Give back, word for word, the lines in the listing below from the one holding "-- ==== Sys2Proof/Machine/RowsLedger.lean" down to the one holding "def execLedgerCreate (t", both ends included.

Source information:
-*-*-
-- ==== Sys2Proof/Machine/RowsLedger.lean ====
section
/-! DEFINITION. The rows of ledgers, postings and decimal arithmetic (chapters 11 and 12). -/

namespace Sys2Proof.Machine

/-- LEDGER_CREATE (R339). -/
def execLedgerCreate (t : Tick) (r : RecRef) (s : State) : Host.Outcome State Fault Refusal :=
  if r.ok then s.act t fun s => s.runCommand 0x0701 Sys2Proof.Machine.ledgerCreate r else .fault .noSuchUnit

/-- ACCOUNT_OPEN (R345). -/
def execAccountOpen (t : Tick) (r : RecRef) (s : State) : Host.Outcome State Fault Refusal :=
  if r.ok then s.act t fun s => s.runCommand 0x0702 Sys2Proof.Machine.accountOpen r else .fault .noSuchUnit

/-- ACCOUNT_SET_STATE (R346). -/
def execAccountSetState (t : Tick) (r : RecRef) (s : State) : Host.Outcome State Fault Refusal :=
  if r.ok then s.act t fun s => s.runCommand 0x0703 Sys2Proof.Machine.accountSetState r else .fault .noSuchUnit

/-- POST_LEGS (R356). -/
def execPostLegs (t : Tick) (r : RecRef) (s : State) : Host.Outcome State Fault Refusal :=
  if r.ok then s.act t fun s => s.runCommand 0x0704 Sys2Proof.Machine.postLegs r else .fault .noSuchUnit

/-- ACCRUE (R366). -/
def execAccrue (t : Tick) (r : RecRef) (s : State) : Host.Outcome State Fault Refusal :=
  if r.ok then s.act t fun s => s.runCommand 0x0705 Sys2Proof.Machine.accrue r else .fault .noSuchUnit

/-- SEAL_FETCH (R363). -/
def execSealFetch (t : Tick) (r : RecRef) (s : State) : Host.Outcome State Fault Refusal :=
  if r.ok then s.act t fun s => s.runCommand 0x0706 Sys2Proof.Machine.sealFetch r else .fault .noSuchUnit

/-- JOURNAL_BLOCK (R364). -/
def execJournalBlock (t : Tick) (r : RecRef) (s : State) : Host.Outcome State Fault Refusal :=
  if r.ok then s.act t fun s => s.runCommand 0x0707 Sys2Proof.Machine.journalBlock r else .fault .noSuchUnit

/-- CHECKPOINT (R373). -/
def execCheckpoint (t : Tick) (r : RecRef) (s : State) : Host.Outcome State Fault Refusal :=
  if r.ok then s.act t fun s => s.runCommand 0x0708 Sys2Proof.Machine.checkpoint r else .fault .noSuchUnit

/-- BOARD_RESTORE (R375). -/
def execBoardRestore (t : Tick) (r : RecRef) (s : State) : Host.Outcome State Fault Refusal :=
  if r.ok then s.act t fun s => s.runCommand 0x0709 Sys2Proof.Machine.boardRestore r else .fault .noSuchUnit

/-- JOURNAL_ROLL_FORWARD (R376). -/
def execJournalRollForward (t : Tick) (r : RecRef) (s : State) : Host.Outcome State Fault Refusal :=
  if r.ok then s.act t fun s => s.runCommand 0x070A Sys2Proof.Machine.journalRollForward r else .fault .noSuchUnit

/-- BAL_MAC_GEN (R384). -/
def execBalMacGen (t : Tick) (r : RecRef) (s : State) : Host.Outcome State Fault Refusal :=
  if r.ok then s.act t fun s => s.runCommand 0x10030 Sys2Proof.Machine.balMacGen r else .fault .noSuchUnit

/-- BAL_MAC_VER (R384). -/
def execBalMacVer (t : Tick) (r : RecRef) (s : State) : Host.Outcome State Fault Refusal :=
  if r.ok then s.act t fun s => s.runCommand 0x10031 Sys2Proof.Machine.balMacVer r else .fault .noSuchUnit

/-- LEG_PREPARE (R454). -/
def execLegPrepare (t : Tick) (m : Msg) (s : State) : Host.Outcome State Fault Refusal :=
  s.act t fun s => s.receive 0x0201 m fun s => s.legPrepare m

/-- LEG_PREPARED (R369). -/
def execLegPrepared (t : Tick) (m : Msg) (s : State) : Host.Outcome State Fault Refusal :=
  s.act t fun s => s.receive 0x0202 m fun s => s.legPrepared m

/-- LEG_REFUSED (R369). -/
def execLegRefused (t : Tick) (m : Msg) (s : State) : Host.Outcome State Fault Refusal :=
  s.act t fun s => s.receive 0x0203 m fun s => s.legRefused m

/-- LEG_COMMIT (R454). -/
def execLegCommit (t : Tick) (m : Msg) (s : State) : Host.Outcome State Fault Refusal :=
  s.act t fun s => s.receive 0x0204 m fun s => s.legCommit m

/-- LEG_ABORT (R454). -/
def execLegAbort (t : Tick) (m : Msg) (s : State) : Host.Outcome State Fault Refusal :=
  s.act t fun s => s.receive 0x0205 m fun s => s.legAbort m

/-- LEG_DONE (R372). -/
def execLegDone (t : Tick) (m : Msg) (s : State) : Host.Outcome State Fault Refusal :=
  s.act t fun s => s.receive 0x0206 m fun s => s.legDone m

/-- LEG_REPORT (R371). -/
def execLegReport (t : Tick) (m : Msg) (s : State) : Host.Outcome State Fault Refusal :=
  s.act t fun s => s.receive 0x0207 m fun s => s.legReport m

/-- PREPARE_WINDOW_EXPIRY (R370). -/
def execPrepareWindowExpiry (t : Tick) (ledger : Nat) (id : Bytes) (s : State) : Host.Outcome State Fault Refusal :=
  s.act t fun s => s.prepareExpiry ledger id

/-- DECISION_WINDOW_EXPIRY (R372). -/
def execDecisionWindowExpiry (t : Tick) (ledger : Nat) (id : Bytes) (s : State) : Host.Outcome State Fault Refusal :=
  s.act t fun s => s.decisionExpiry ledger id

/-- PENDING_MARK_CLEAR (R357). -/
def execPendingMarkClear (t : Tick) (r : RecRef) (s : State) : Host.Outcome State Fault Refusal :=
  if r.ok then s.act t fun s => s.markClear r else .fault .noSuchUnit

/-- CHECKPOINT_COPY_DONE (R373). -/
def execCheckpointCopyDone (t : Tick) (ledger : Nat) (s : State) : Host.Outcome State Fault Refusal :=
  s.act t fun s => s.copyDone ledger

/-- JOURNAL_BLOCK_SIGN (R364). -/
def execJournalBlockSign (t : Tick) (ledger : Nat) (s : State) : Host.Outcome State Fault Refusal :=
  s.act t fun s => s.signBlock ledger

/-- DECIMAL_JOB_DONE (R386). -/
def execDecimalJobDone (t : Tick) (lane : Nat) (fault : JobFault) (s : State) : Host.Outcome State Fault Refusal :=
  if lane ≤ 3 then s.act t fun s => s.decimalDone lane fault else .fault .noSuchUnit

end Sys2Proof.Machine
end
-*-*-
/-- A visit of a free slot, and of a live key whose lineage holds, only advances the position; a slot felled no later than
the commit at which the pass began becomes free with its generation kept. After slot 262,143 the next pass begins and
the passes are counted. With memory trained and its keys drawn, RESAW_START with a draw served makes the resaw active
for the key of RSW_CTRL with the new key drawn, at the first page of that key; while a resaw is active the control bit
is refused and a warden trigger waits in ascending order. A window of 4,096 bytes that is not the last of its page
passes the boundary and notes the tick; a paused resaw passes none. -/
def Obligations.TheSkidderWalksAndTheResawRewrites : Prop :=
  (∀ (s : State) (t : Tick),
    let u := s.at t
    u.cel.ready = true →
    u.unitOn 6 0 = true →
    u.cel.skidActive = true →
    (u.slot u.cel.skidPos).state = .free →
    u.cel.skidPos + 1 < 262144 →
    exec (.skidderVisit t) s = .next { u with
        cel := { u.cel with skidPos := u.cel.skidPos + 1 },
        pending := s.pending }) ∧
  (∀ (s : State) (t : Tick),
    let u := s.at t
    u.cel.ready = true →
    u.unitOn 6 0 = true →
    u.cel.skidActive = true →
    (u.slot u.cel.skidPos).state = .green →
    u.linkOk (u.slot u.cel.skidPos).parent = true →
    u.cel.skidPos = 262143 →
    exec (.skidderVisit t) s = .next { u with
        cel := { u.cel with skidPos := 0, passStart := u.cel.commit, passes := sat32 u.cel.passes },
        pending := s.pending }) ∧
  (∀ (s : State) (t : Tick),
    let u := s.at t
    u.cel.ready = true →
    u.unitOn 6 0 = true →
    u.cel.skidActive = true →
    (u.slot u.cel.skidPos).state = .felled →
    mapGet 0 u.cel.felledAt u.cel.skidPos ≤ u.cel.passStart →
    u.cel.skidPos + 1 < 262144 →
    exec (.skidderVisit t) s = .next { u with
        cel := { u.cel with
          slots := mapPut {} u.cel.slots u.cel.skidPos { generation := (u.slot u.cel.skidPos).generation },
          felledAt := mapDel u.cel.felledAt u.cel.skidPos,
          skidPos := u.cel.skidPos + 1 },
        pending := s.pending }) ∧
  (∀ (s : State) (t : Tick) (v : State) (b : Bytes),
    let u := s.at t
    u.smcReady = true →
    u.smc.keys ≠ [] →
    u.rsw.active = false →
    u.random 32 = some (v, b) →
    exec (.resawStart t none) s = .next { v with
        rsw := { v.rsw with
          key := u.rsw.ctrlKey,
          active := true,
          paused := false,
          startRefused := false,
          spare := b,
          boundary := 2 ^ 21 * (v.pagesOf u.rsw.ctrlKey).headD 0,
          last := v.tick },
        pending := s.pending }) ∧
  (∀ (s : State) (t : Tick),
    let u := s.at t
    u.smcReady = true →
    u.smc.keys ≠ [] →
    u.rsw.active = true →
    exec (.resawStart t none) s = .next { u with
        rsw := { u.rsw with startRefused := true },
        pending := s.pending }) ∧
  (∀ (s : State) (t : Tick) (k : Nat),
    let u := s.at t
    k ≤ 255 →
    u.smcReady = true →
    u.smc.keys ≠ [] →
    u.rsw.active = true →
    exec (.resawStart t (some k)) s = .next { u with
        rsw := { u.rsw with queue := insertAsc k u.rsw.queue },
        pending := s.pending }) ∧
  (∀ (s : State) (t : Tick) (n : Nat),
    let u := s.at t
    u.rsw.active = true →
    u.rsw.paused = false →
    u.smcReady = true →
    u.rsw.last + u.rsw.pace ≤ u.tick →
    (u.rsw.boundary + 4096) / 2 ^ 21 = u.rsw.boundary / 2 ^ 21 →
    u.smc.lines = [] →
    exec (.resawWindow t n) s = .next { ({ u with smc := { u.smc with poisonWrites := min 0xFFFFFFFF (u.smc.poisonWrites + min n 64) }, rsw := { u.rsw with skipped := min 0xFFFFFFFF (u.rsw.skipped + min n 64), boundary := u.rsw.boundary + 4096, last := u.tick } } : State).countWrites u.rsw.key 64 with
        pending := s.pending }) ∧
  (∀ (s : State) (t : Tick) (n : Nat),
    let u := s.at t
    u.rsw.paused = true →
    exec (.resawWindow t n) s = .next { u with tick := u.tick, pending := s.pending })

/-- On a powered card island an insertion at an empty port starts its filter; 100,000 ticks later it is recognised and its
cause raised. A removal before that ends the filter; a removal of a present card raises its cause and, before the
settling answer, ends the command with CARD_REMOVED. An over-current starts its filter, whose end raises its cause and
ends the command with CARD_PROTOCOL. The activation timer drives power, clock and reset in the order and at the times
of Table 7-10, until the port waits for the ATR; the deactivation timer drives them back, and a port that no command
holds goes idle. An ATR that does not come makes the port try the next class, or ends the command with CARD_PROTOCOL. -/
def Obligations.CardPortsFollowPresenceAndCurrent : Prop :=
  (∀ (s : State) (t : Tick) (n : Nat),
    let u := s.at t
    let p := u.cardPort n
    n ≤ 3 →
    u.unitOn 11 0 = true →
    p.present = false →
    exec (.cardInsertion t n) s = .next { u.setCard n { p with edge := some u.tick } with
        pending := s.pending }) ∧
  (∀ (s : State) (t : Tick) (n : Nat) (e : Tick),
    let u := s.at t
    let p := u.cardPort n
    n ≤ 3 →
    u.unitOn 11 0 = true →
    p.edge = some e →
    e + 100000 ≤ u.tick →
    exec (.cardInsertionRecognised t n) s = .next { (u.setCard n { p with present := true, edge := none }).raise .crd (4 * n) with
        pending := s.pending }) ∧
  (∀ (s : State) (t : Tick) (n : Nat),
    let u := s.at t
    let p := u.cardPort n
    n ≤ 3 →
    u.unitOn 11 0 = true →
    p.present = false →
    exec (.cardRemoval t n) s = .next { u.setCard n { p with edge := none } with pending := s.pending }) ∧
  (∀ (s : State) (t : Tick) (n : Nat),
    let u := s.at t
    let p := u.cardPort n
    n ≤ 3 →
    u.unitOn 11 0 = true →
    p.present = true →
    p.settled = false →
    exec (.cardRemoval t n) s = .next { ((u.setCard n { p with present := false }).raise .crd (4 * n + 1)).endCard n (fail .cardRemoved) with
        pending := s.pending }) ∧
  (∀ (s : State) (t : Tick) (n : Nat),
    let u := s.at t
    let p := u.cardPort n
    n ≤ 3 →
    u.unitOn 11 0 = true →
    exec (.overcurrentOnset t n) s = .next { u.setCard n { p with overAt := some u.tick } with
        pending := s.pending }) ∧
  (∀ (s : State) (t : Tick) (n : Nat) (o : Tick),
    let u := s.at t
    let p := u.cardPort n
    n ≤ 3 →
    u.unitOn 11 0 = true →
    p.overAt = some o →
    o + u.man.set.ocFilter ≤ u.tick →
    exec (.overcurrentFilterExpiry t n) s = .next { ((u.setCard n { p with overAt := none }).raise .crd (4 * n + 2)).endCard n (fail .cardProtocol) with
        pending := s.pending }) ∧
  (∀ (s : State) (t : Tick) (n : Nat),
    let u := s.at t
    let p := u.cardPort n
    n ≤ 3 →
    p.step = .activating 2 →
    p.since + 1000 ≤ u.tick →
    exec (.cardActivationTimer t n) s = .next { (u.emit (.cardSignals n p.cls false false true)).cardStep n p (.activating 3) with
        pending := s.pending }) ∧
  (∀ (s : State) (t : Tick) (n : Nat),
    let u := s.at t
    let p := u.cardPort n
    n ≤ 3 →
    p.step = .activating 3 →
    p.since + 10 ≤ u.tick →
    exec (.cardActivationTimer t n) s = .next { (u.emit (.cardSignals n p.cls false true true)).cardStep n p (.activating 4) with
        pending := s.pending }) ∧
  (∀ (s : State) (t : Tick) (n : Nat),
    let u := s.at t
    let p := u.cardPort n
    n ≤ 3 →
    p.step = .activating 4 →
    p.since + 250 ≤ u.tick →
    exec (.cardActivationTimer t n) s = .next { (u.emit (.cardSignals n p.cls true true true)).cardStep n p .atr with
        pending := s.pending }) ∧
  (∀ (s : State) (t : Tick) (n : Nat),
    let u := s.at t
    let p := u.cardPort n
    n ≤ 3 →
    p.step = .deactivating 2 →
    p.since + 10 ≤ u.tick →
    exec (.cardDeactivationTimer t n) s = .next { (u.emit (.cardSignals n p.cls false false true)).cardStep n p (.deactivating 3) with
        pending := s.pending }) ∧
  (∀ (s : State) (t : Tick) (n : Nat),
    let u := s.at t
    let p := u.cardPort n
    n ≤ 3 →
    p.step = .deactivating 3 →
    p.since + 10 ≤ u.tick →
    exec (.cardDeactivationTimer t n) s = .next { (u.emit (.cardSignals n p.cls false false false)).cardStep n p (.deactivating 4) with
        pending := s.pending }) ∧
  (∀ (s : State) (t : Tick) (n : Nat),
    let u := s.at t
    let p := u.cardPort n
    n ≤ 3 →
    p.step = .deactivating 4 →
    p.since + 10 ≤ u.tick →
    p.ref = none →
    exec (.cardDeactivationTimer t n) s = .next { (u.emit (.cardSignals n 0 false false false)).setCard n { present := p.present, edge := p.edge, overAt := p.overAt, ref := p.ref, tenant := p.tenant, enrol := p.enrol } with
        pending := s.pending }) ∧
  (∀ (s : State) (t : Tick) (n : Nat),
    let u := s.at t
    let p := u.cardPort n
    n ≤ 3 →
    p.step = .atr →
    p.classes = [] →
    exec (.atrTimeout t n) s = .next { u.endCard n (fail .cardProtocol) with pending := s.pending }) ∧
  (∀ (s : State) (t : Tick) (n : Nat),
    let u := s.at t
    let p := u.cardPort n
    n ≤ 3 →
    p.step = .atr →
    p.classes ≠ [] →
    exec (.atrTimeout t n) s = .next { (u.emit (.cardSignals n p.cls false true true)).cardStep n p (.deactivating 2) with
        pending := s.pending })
-*-*-
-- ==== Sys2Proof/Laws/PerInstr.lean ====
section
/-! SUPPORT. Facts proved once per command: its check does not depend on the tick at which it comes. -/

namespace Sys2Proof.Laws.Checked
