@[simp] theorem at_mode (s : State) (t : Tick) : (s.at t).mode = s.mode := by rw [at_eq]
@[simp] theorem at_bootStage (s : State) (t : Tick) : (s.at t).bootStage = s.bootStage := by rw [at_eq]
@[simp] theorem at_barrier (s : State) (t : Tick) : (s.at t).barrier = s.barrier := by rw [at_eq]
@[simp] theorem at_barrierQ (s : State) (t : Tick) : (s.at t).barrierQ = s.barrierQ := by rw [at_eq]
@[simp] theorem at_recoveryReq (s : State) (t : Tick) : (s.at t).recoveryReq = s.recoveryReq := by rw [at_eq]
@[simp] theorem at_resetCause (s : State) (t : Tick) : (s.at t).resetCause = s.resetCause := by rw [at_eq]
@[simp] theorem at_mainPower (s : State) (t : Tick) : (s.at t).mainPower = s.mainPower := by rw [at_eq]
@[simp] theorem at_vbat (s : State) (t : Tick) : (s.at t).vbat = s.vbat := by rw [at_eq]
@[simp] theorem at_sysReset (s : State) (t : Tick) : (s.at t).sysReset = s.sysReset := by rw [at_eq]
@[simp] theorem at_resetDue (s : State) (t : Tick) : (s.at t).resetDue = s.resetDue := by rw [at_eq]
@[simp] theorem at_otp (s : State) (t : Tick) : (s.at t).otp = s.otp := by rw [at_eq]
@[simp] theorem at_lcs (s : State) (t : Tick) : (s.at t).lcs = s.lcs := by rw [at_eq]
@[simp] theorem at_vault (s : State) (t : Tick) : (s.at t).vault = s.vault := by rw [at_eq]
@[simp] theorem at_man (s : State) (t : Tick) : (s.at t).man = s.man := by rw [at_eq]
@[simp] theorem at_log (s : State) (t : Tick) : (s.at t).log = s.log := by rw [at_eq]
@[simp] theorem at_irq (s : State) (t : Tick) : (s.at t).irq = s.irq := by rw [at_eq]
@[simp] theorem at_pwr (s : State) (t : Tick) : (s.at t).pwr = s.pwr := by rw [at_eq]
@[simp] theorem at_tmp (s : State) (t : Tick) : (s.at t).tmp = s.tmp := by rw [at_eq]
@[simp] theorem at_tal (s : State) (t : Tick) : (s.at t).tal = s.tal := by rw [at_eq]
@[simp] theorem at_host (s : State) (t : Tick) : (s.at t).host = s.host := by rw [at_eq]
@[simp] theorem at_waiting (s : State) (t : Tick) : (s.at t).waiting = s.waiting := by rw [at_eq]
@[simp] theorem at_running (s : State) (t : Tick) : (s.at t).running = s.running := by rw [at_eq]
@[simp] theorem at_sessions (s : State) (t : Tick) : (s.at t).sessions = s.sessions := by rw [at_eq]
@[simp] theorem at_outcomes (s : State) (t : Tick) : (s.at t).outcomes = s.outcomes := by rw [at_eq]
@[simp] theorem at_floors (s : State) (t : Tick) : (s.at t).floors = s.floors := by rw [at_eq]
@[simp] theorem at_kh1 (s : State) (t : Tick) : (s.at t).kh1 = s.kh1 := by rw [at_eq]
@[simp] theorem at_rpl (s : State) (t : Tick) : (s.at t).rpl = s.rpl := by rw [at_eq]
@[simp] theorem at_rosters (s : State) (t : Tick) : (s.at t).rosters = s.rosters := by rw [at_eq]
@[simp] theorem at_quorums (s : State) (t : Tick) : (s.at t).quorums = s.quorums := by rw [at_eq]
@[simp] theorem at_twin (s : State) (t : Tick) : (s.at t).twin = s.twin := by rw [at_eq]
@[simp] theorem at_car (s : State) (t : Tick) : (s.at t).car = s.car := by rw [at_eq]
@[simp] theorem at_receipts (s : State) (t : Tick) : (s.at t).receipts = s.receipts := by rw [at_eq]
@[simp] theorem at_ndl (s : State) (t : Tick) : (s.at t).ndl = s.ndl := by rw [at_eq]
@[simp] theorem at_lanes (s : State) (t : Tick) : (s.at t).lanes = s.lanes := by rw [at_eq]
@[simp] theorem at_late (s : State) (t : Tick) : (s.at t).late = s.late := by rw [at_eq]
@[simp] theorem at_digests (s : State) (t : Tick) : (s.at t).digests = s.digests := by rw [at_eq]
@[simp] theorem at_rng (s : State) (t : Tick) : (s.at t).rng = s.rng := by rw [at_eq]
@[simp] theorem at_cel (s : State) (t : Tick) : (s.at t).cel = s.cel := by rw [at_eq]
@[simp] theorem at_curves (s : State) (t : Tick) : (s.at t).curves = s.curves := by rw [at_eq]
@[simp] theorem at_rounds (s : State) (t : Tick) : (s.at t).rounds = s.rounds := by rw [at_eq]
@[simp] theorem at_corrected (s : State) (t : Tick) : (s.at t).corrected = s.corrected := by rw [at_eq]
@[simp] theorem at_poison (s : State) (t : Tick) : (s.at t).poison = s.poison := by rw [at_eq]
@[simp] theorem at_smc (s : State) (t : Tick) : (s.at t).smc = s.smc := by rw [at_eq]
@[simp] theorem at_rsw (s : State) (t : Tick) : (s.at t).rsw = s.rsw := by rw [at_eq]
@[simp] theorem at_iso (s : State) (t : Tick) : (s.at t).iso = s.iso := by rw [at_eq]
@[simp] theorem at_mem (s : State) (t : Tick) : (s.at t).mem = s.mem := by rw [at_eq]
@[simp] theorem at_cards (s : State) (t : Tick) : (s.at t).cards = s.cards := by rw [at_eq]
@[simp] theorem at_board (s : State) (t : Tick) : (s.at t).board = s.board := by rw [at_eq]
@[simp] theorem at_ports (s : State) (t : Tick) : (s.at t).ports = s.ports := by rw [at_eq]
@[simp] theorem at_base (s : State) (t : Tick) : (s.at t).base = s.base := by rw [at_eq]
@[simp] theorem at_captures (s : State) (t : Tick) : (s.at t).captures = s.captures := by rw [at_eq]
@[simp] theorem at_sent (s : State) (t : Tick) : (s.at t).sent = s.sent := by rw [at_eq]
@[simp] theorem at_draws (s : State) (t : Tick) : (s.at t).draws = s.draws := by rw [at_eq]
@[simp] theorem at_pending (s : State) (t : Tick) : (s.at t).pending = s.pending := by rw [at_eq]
-*-*-
Result for this exercise:
-- ==== Sys2Proof/Machine/RowsLedger.lean ====
section
/-! DEFINITION. The rows of ledgers, postings and decimal arithmetic (chapters 11 and 12). -/

namespace Sys2Proof.Machine

/-- LEDGER_CREATE (R339). -/
def execLedgerCreate (t : Tick) (r : RecRef) (s : State) : Host.Outcome State Fault Refusal :=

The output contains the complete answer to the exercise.